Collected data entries
/-- CHSEND, CHRECV and CHPOLL, with an active lane, trap with CHAN where the launch declares no such channel, the team
is not its source (or destination), or another strand of the group lives. CHSEND takes a free slot, with none it
waits, or traps where the destination has exited; CHRECV claims the next slot; CHPOLL gives every lane of the gang
both counts and whose channel it is. CHRECV traps where no send can fill its slot. A slot is filled in the order of its
sends, and discarded where its destination has exited; a full one lands in every lane with an acquire at CLU and gives
its credit back (R264 to R267, R346). A fault of the backing area traps with CHAN at the slot's address. That the acquire
is made at the landing, holds the group's later accesses until then, and does not hold a later CHSEND, is the model's
choice (log 27), and so are CHAN for a FORMAT fault, the slots that receives have claimed, which are not discarded, and
the free count as a deterministic group finds it: that of the last commit less its own sends since then.
The lanes that the traps name, those in exec of the gang, are the model's choice (log 38). -/
def Obligations.ChannelsCarrySlots : Prop :=
  (∀ (s : State) (c : Ctx) (r : Reg) (ch : BitVec 4), Issues s c (Needs.regs [.one r]) → NoStep c → c.lanes ≠ [] →
    let traps (i : Instr) : Prop := TrapsWith s c c.g (TrapInfo.at c.pc c.gang .chan (c.g.execLanes c.gang)) (exec i s)
    let alone := ∀ i ∈ c.g.liveStrands, i ∈ c.gang
    (s.endpoint c.g ch.toNat = none → ∀ i ∈ [Instr.chsend r ch, .chrecv r ch, .chpoll r ch], traps i) ∧
    ∀ e : Endpoint, s.endpoint c.g ch.toNat = some e →
      let source := e.decl.source = c.g.ident.rank
      let dest := e.decl.dest = c.g.ident.rank
      let free := if Gs.det c.g.modes.gs then e.chan.free - ((s.opsOf c.slot).filter fun p =>
        p.2.kind == .send && p.2.aux == 0 && (p.2.channel.getD (0, 0)).1 == ch.toNat).length else e.chan.free
      (¬ source ∨ ¬ alone → traps (.chsend r ch)) ∧ (¬ dest ∨ ¬ alone → traps (.chrecv r ch)) ∧
      ((¬ source ∧ ¬ dest) ∨ ¬ alone → traps (.chpoll r ch)) ∧
      (source → alone → free = 0 →
        (s.rankExited e.cluster e.decl.dest = true → traps (.chsend r ch)) ∧
        (s.rankExited e.cluster e.decl.dest = false → Stalls s c (exec (.chsend r ch) s))) ∧
      (∀ p, source → alone → 0 < e.chan.free → s.channelPhys c e ch.toNat e.chan.nextSend = .ok p → Plain c.g →
        heldBut (fun o => o.kind == .receive) s c = false → s.releaseReady c.slot .clu = true →
        ∃ u o t, Leaves u c (c.past c.g) (.next t) ∧ exec (.chsend r ch) s = .next (released c (some .clu) t) ∧
          u.slots = s.slots ∧ u.teams = s.teams ∧ u.launches = s.launches ∧ SameBytes s u ∧ u.op s.ids = some o ∧ o.kind = .send ∧ o.slot = c.slot ∧
          o.channel = some (ch.toNat, e.chan.nextSend) ∧
          o.data = ((List.range c.g.width).flatMap fun l => wordBytes (c.g.reg r.toNat l)) ∧
          u.endpoint c.g ch.toNat = some { e with chan :=
            { e.chan with free := e.chan.free - 1, nextSend := e.chan.nextSend + 1 } }) ∧
      (dest → alone → s.neverFills e.cluster ch.toNat e.decl.source e.chan.nextRecv e.chan = true → traps (.chrecv r ch)) ∧
      (∀ f : Cause × Nat, alone →
        let faults (i : Instr) : Prop := TrapsNoting s c c.g (TrapInfo.atAddr c.pc c.gang .chan (c.g.execLanes c.gang) f.2)
          (f.1 ≠ .perm ∧ f.1 ≠ .memerr) (exec i s)
        (source → 0 < free → s.channelPhys c e ch.toNat e.chan.nextSend = .error f → faults (.chsend r ch)) ∧
        (dest → s.neverFills e.cluster ch.toNat e.decl.source e.chan.nextRecv e.chan = false →
          s.channelPhys c e ch.toNat e.chan.nextRecv = .error f → faults (.chrecv r ch))) ∧
      (∀ p, dest → alone → s.neverFills e.cluster ch.toNat e.decl.source e.chan.nextRecv e.chan = false →
        s.channelPhys c e ch.toNat e.chan.nextRecv = .ok p → Plain c.g →
        ∃ u o, Leaves u c (c.past c.g) (exec (.chrecv r ch) s) ∧ u.slots = s.slots ∧ u.teams = s.teams ∧
          u.launches = s.launches ∧ SameBytes s u ∧ u.op s.ids = some o ∧ o.kind = .receive ∧ o.slot = c.slot ∧
          o.channel = some (ch.toNat, e.chan.nextRecv) ∧ o.dst = some r ∧ o.lanes = Group.gangLanes c.gang ∧
          o.acq = some .clu ∧ u.endpoint c.g ch.toNat = some { e with chan := { e.chan with nextRecv := e.chan.nextRecv + 1 } }) ∧
      (source ∨ dest → alone → ∃ g, Leaves s c (c.past g) (exec (.chpoll r ch) s) ∧ Flagged c 0 g ∧
        Writes c (.one r) (Group.gangLanes c.gang) (fun _ => BitVec.ofNat 64 (e.chan.full % 128 +
          256 * (free % 128) + (if source then 2 ^ 16 else 0) + if dest then 2 ^ 17 else 0)) g)) ∧
  (∀ (s : State) (id : Nat) (o : Op) (e : Endpoint), s.op id = some o → s.opEndpoint o = some e → o.aux = 1 →
    Memory.wf s.mem = true →
    (∀ g tm, s.group o.slot = some g → g.allExited = true → s.team g.teamKey = some tm → g.ident.grpid ∈ tm.exited) →
    let a := o.slotAddr e
    let now (t : State) (x : Channel) : Prop := ∃ cl, t.cluster e.cluster = some cl ∧ cl.channels.find o.chan.1 = some x
    (o.kind = .send → (∀ p ∈ s.mem.ops, p.2.kind = .send → id ≤ p.1) → s.regionHeld a o.data.length = false →
      s.pendingWords a o.data.length = [] →
      ∃ t, exec (.channelSlotFill id) s = .next t ∧ t.op id = none ∧ Stored s t a o.data ∧
        ∀ cl l d, s.cluster e.cluster = some cl → s.launch cl.launch = some l → l.desc.chans.find o.chan.1 = some d →
          let x := { e.chan with full := e.chan.full + 1, written := e.chan.written.put o.chan.2 (some o.data) }
          let claimed := x.written.filter fun p => decide (p.1 < x.nextRecv)
          now t (if s.rankExited e.cluster d.dest then { x with full := claimed.length, written := claimed } else x)) ∧
    (∀ d g sent, o.kind = .receive → s.group o.slot = some g → Plain g → o.dst = some d →
      e.chan.written.find o.chan.2 = some sent → e.chan.misused = false → s.mem.read a sent.length = sent →
      s.mem.poisoned a sent.length = false → s.regionHeld a (4 * g.width) = false →
      ∃ t h, exec (.channelReceiveLand id) s = .next t ∧ Completes s t id (some o.slot) ∧ t.group o.slot = some h ∧
        Woken { g with regs := h.regs, mmar := h.mmar } h ∧
        (∀ l ∈ o.lanes, h.reg d.toNat l = BitVec.ofNat 32 (leNat ((sent.drop (4 * l)).take 4))) ∧
        (∀ k l, ¬ (l ∈ o.lanes ∧ k = d.toNat) → h.reg k l = g.reg k l) ∧ h.view.acquired = s.ids ∧
        (∀ x ∈ (t.core (slotCore o.slot)).l1, x.grain ≠ 0) ∧
        now t { e.chan with full := e.chan.full - 1, free := e.chan.free + 1, written := e.chan.written.put o.chan.2 none }))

Exercise requirements: Note every line above where the string "TrapInfo" shows up, and copy those lines.

Exercise response:
    let traps (i : Instr) : Prop := TrapsWith s c c.g (TrapInfo.at c.pc c.gang .chan (c.g.execLanes c.gang)) (exec i s)
        let faults (i : Instr) : Prop := TrapsNoting s c c.g (TrapInfo.atAddr c.pc c.gang .chan (c.g.execLanes c.gang) f.2)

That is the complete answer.